O Caso Cleitinho: Lealdade ou Conveniência?

O senador Cleitinho (Republicanos) é visto como um nome competitivo, mas a relação com o núcleo duro do PL é instável. Lideranças como o deputado Nikolas Ferreira desconfiam do alinhamento real de Cleitinho com as pautas bolsonaristas.

A tensão atingiu o ápice quando Cleitinho afirmou que sua “dívida com Jair Bolsonaro já estaria paga”. Essa postura imprevisível gera receio de que, uma vez eleito, ele se torne um adversário interno na direita, em vez de um aliado fiel. Para entender mais sobre como funcionam as coligações partidárias no Brasil, você pode consultar as normas do Tribunal Superior Eleitoral (TSE).

A “Bomba-Relógio” Financeira de Minas Gerais

Um ponto crucial que preocupa o PL é a situação fiscal do estado. Com uma dívida estimada em R$ 187 bilhões com a União, Minas Gerais é vista como uma bomba-relógio.

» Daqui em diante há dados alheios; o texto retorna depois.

theorem shadowEn (h : DifferWhereDisabled s g m) : g.shadowEn = s.regs.shadowEn := (congrArg Regs.shadowEn h.1).trans rfl

theorem gradEn (h : DifferWhereDisabled s g m) : g.gradEn = s.regs.gradEn := (congrArg Regs.gradEn h.1).trans rfl

/-! ### The registers and the bytes of an enabled effect -/

theorem colorBg (h : DifferWhereDisabled s g m) (he : s.regs.bgEn = true) : g.colorBg = s.regs.colorBg := by
  obtain ⟨-, background, -⟩ := h
  exact background he

theorem outline (h : DifferWhereDisabled s g m) (he : s.regs.outlineEn = true) :
    g.outline = s.regs.outline ∧ g.colorOutline = s.regs.colorOutline := by
  obtain ⟨-, -, outline, -⟩ := h
  exact outline he

theorem shadow (h : DifferWhereDisabled s g m) (he : s.regs.shadowEn = true) :
    g.shadow = s.regs.shadow ∧ g.colorShadow = s.regs.colorShadow := by
  obtain ⟨-, -, -, shadow, -⟩ := h
  exact shadow he

theorem gradient (h : DifferWhereDisabled s g m) (he : s.regs.gradEn = true) :
    g.palN = s.regs.palN ∧ g.gradO = s.regs.gradO := by
  obtain ⟨-, -, -, -, gradient, -⟩ := h
  obtain ⟨hcount, hoffset⟩ := gradient he
  simp only [Regs.palN, Regs.gradO, hcount, hoffset, and_self]

/-- A byte outside PAL, or of PAL while the gradient is enabled, reads as before, held or free. -/
theorem byteIn (h : DifferWhereDisabled s g m) {a : Nat} (ha : s.regs.gradEn = true ∨ 0x1000 ≤ a) :
    (s.withParameters g m).byteIn a = s.byteIn a := by
  obtain ⟨-, -, -, -, -, memory⟩ := h
  exact congrArg (Option.getD · (Config.freeByte s.draws a)) (memory a ha)

theorem textChar (h : DifferWhereDisabled s g m) (k : Nat) : (s.withParameters g m).textChar k = s.textChar k :=
  congrArg BitVec.toNat (h.byteIn (.inr (by simp only [Config.textBase]; omega)))

theorem glyphRow (h : DifferWhereDisabled s g m) (f c r : Nat) :
    (s.withParameters g m).glyphRow f c r = s.glyphRow f c r :=
  h.byteIn (.inr (by simp only [glyphAddr, Config.glyphBase]; omega))

theorem palette (h : DifferWhereDisabled s g m) (he : s.regs.gradEn = true) :
    (s.withParameters g m).palette = s.palette := by
  have hword : ∀ e, (s.withParameters g m).palWord e = s.palWord e := fun e => by
    simp only [State.palWord, h.byteIn (.inl he)]
  simp only [State.palette, withParameters_regs, (h.gradient he).1, hword]

/-! ### What the commands compute -/

theorem fillColor (h : DifferWhereDisabled s g m) : g.fillColor = s.regs.fillColor :=
  ite_congr (by rw [h.bgEn]) (fun he => by rw [h.colorBg he]) fun _ => rfl

/-- A disabled outline has thickness 0, and a disabled shadow no offset (43 R160). -/
theorem effective (h : DifferWhereDisabled s g m) : g.effective = s.regs.effective := by
  have ht : (if g.outlineEn then g.outlineT else 0) = if s.regs.outlineEn then s.regs.outlineT else 0 :=
    ite_congr (by rw [h.outlineEn]) (fun he => congrArg (field · 0 8) (h.outline he).1) fun _ => rfl
  have hdx : (if g.shadowEn then g.shadowDX else 0) = if s.regs.shadowEn then s.regs.shadowDX else 0 :=
    ite_congr (by rw [h.shadowEn]) (fun he => congrArg (sext 8 <| field · 0 8) (h.shadow he).1) fun _ => rfl
  have hdy : (if g.shadowEn then g.shadowDY else 0) = if s.regs.shadowEn then s.regs.shadowDY else 0 :=
    ite_congr (by rw [h.shadowEn]) (fun he => congrArg (sext 8 <| field · 8 8) (h.shadow he).1) fun _ => rfl
  simp only [Regs.effective, h.scaleX, h.scaleY, ht, hdx, hdy]

/-- The foreground is COLOR_FG where the gradient is disabled, whatever the palette (43 R165). -/
theorem fgSource (h : DifferWhereDisabled s g m) (height : Nat) :
    (s.withParameters g m).fgSource height = s.fgSource height := by
  simp only [State.fgSource, withParameters_regs, h.gradEn, h.colorFg]
  by_cases he : s.regs.gradEn = true
  · rw [(h.gradient he).1, (h.gradient he).2, h.palette he]
  · simp only [he, Bool.false_eq_true, false_and, if_false]

/-- A disabled outline or shadow is no layer (43 R167). -/
theorem paint (h : DifferWhereDisabled s g m) (height : Nat) :
    (s.withParameters g m).paint height = s.paint height := by
  have houtline : (if g.outlineEn then some (color g.colorOutline) else none) =
      if s.regs.outlineEn then some (color s.regs.colorOutline) else none :=
    ite_congr (by rw [h.outlineEn]) (fun he => by rw [(h.outline he).2]) fun _ => rfl
  have hshadow : (if g.shadowEn then some (color g.colorShadow) else none) =
      if s.regs.shadowEn then some (color s.regs.colorShadow) else none :=
    ite_congr (by rw [h.shadowEn]) (fun he => by rw [(h.shadow he).2]) fun _ => rfl
  rw [State.paint, State.paint, Paint.mk.injEq]
  exact ⟨h.effective, houtline, hshadow, h.fgSource height⟩

theorem drawn (h : DifferWhereDisabled s g m) (f : Nat) : (s.withParameters g m).drawn f = s.drawn f := by
  have hglyph : ∀ k, (s.withParameters g m).glyphRow f k = s.glyphRow f k := fun k => funext (h.glyphRow f k)
  simp only [State.drawn, withParameters_regs, h.paint, hglyph, h.textChar, h.effective, h.textChars, h.fillColor]

theorem resolveFont (h : DifferWhereDisabled s g m) : (s.withParameters g m).resolveFont = s.resolveFont := by
  simp only [State.resolveFont, withParameters_regs, h.selSlot, h.useDefault]
  rfl

/-- The palette's length counts only where the gradient is enabled (41 R124). -/
theorem paletteTooLong (h : DifferWhereDisabled s g m) :
    (s.regs.gradEn = true ∧ (s.withParameters g m).paletteTooLong = true) =
      (s.regs.gradEn = true ∧ s.paletteTooLong = true) := by
  refine propext (and_congr_right fun he => ?_)
  simp only [State.paletteTooLong, withParameters_regs, withParameters_params, (h.gradient he).1]

theorem put (h : DifferWhereDisabled s g m) {t : State} (ht : t.regs = s.regs) (r : Raster) :
    (t.withParameters g m).put r = (t.put r).withParameters g m := by
  simp only [State.put, State.emit, State.withParameters, ht, h.posX, h.posY]

/-! ### The commands -/

theorem measureResult (h : DifferWhereDisabled s g m) :
    Machine.measureResult (s.withParameters g m) = (Machine.measureResult s).map (·.withParameters g m) := by
  simp only [Machine.measureResult, withParameters_regs, withParameters_setOutSize, h.effective, h.textChars,
    CmdResult.map]

theorem bufInitResult (h : DifferWhereDisabled s g m) :
    Machine.bufInitResult (s.withParameters g m) = (Machine.bufInitResult s).map (·.withParameters g m) := by
  simp only [Machine.bufInitResult, withParameters_regs, withParameters_params, withParameters_setBuffer, h.reqW, h.reqH,
    h.fillColor]
  split_ifs
  · rfl
  · rfl

theorem drawResult (h : DifferWhereDisabled s g m) :
    Machine.drawResult (s.withParameters g m) = (Machine.drawResult s).map (·.withParameters g m) := by
  simp only [Machine.drawResult, h.resolveFont]
  cases s.resolveFont with
  | none => rfl
  | some f =>
    simp only [withParameters_regs, withParameters_params, withParameters_setOutSize, withParameters_setBuffer,
      h.effective, h.textChars, h.gradEn, h.paletteTooLong, h.drawn]
    split_ifs
    · rfl
    · rfl
    · rfl
    · rfl
    · exact congrArg CmdResult.ok (h.put (t := (s.setOutSize _ _).setBuffer _ _ _) rfl _)

theorem resultOf (h : DifferWhereDisabled s g m) {i : Instr} (hi : i = .draw ∨ i = .measure ∨ i = .bufInit) :
    Machine.resultOf i (s.withParameters g m) = (Machine.resultOf i s).map (·.withParameters g m) := by
  obtain rfl | rfl | rfl := hi
  · exact h.drawResult
  · exact h.measureResult
  · exact h.bufInitResult

end Sys2Proof.Claims.DifferWhereDisabled

namespace Sys2Proof.Machine

open Sys2Proof.Claims

/-- Settles O39: such a command's own rule gives the same result, and so does its end. -/
theorem disabledEffectsAreIgnored : Obligations.DisabledEffectsAreIgnored := by
  intro s t i g m hi h ht
  rw [exec_eq_finish] at ht
  cases ht
  have hu := exec_eq_finish i (s.withParameters g m)
  rwa [h.resultOf hi, finish_withParameters] at hu

end Sys2Proof.Machine
end

section
/-! PROOF. The host's accesses: the read-only registers and the values of all registers (20 R68, 10 R53), bus errors (20 R63,
R67, R68), the byte order of the memory windows (20 R65), and reads, which have no side effect (20 R69, R70). -/

namespace Sys2Proof.Machine

open Sys2Proof.Claims

/-! ### The registers -/

/-- A register with no defined field to write keeps its value: the host's write is ignored (20 R68). -/
theorem store_readOnly (g : Regs) {r : Reg} (v : Word) (h : r.writeMask = 0) : g.store r v = g := by
  cases r <;> trivial

/-- The map of the read-only registers: each has a register of its own, with no field to write, and CMD is none of them. -/
theorem readOnlyRegisters_regAt {a : Nat} (h : a ∈ readOnlyRegisters) :
    ∃ r, regAt a = some r ∧ a % 4 = 0 ∧ r.writeMask = 0 ∧ r ≠ .cmd := by
  have table : ∀ b ∈ readOnlyRegisters, (regAt b).map Reg.writeMask = some 0 ∧ b % 4 = 0 ∧ regAt b ≠ some .cmd := by
    decide
  obtain ⟨hmap, ha, hcmd⟩ := table a h
  obtain ⟨r, hr, hmask⟩ := Option.map_eq_some_iff.1 hmap
  exact ⟨r, hr, ha, hmask, fun hrc => hcmd (hrc ▸ hr)⟩

/-- Every row of the table of read values stands at a register's address and gives the value that register reads. -/
theorem registerValues_regAt {s : State} {a : Nat} {v : Word} (h : (a, v) ∈ registerValues s) :
    ∃ r, regAt a = some r ∧ a % 4 = 0 ∧ s.readReg r = v := by
  have table : (registerValues s).map (fun p => ((regAt p.1).map s.readReg, p.1 % 4)) =
      (registerValues s).map fun p => (some p.2, 0) := by
    simp only [registerValues, List.map_cons, List.map_nil]
    rfl
  obtain ⟨hmap, ha⟩ := Prod.mk.inj (List.map_inj_left.1 table _ h)
  obtain ⟨r, hr, hv⟩ := Option.map_eq_some_iff.1 hmap
  exact ⟨r, hr, ha, hv⟩

/-- A register's address fits the aperture's 24 bits. -/
theorem toNat_regAddr {a : Nat} {r : Reg} (h : regAt a = some r) : (BitVec.ofNat 24 a).toNat = a := by
  have hlt := regAt_lt h
  simp only [regEnd] at hlt
  simp only [BitVec.toNat_ofNat]
  omega

/-- `step_readRegister` with the address given as a number. -/
theorem step_readRegister_ofNat {s : State} {a : Nat} {r : Reg} {rest : List HostOp} {q : List Agent}
    (h : HostTurnAt s (.read .w32 (BitVec.ofNat 24 a)) rest q) (hb : s.busy = false) (hr : regAt a = some r)
    (ha : a % 4 = 0) : step s = .next (Replied s rest q (.data (s.readReg r))) :=
  step_readRegister h hb (by rwa [toNat_regAddr hr]) (by rwa [toNat_regAddr hr])

/-- FONT_VALID reads the bits of the slots that exist, and 0 above them (10 R24). -/
theorem flagBit_fontValidWord (s : State) {k : Nat} (hk : k < 32) :
    flagBit s.fontValidWord k = (decide (k < s.params.fontSlots) && flagBit s.fontValid k) := by
  simp only [State.fontValidWord, flagBit_eq_getLsbD, BitVec.getLsbD_and, BitVec.getLsbD_ofNat,
    Nat.testBit_two_pow_sub_one, hk, decide_true, Bool.true_and, Bool.and_comm]

theorem fontDefaultWord_none {s : State} (h : s.fontDefault = none) : s.fontDefaultWord = 0 := by
  rw [State.fontDefaultWord, h]

/-- With a default font, FONT_DEFAULT reads DVALID = 1 in bit 31 and the slot in [7:0] (10 R25). -/
theorem fontDefaultWord_some {s : State} {d : Byte} (h : s.fontDefault = some d) :
    flagBit s.fontDefaultWord 31 = true ∧ field s.fontDefaultWord 8 23 = 0 ∧ field s.fontDefaultWord 0 8 = d.toNat := by
  have hd := d.isLt
  have hword : s.fontDefaultWord = BitVec.ofNat 32 (0x80000000 + d.toNat) := by rw [State.fontDefaultWord, h]
  rw [hword]
  refine ⟨flagBit_of_field ?_, ?_, ?_⟩ <;> simp only [field_ofNat, Bool.toNat_true] <;> omega

/-- Settles O43: a write stores no field of a read-only register, and a read returns the register of the map. -/
theorem readOnlyRegistersIgnoreWrites : Obligations.ReadOnlyRegistersIgnoreWrites := by
  refine ⟨fun s a v rest q ha hb h => ?_, fun s a rest q hb h => ⟨fun v hv => ?_, ?_, ?_, ?_⟩⟩
  · obtain ⟨r, hr, hal, hmask, hcmd⟩ := readOnlyRegisters_regAt ha
    rw [step_writeRegister h hb (by rwa [toNat_regAddr hr]) (by rwa [toNat_regAddr hr]) hcmd, store_readOnly _ v hmask]
    rfl
  · obtain ⟨r, hr, hal, rfl⟩ := registerValues_regAt hv
    exact step_readRegister_ofNat h hb hr hal
  · rintro rfl
    exact ⟨_, step_readRegister_ofNat (r := .fontValid) h hb rfl rfl, fun k hk => flagBit_fontValidWord s hk⟩
  · rintro rfl hnone
    rw [step_readRegister_ofNat (r := .fontDefault) h hb rfl rfl, State.readReg, fontDefaultWord_none hnone]
  · rintro d rfl hd
    exact ⟨_, step_readRegister_ofNat (r := .fontDefault) h hb rfl rfl, fontDefaultWord_some hd⟩

/-! ### Bus errors -/

/-- An address is mapped exactly when a window of the map holds it (20 R62, R67). -/
theorem mapped_iff_windowAt {p : Params} (hp : p.Legal) (a : Nat) : Mapped p a ↔ (windowAt p a).isSome = true := by
  simp only [Option.isSome_iff_exists, windowAt_iff p hp a]
  constructor
  · rintro (⟨e, he, hlo, hhi⟩ | ⟨i, hi, rfl⟩ | ⟨k, hk, rfl⟩ | ⟨slot, hslot, i, hi, rfl⟩ | ⟨j, hj, rfl⟩)
    · exact ⟨.pal, by simp only [Window.Holds]; omega⟩
    · exact ⟨.stage, by simp only [Window.Holds]; omega⟩
    · exact ⟨.text, by simp only [Window.Holds]; omega⟩
    · exact ⟨.glyph, by simp only [Window.Holds]; omega⟩
    · exact ⟨.pix, by simp only [Window.Holds]; omega⟩
  · rintro ⟨w, hw⟩
    cases w with
    | pal =>
      obtain ⟨hlo, hhi⟩ := hw
      exact .inl ⟨(a - 0x100) / 4, by omega, by omega, by omega⟩
    | stage =>
      obtain ⟨hlo, hhi⟩ := hw
      exact .inr (.inl ⟨a - 0x1000, by omega, by omega⟩)
    | text =>
      obtain ⟨hlo, hhi⟩ := hw
      exact .inr (.inr (.inl ⟨a - 0x2000, by omega, by omega⟩))
    | glyph =>
      obtain ⟨hlo, hhi⟩ := hw
      exact .inr (.inr (.inr (.inl ⟨(a - 0x10000) / 2048, by omega, (a - 0x10000) % 2048, by omega, by omega⟩)))
    | pix =>
      obtain ⟨hlo, hhi⟩ := hw
      exact .inr (.inr (.inr (.inr ⟨a - 0x800000, by omega, by omega⟩)))

/-- The check of a read accepts every access that is not bad (20 R63, R67). -/
theorem readOk_iff_not_bad {p : Params} (hp : p.Legal) (w : Width) (a : Nat) :
    readOk p w a = true ↔ ¬ BadAccess p w a := by
  by_cases ha : a < 0x70
  · rw [readOk_reg p w a ha, BadAccess]
    simp [ha]
  · rw [readOk_window p w a ha, BadAccess]
    simp [ha, Nat.le_of_not_lt ha, mapped_iff_windowAt hp, Option.isSome_iff_ne_none]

A ala estratégica do partido teme que:

  1. Um governo sem experiência em gestão possa colapsar financeiramente.
  2. Esse fracasso seja atribuído ao bolsonarismo, caso Flávio apoie o nome errado.

O Plano B: Candidatura Própria e a Cartada de Romeu Zema

Diante da incerteza, o PL cogita lançar sua própria candidatura ao governo estadual, com o nome de Flávio Roscoe, ex-presidente da Fiemg. Enquanto isso, Flávio Bolsonaro tenta a cartada mestre: atrair o ex-governador Romeu Zema (Novo) para ser seu vice na chapa presidencial.

Se essa aliança for concretizada, Flávio ganharia a legitimidade necessária para apoiar Matheus Simões, tentando equilibrar a balança entre a ideologia da direita e a estabilidade oferecida pelos partidos do centrão.

Conclusão: O cenário em Minas Gerais reflete a eterna luta entre a pureza ideológica e a necessidade de alianças pragmáticas para vencer eleições. Para Flávio Bolsonaro, desatar esses nós será fundamental para viabilizar qualquer projeto de presidência.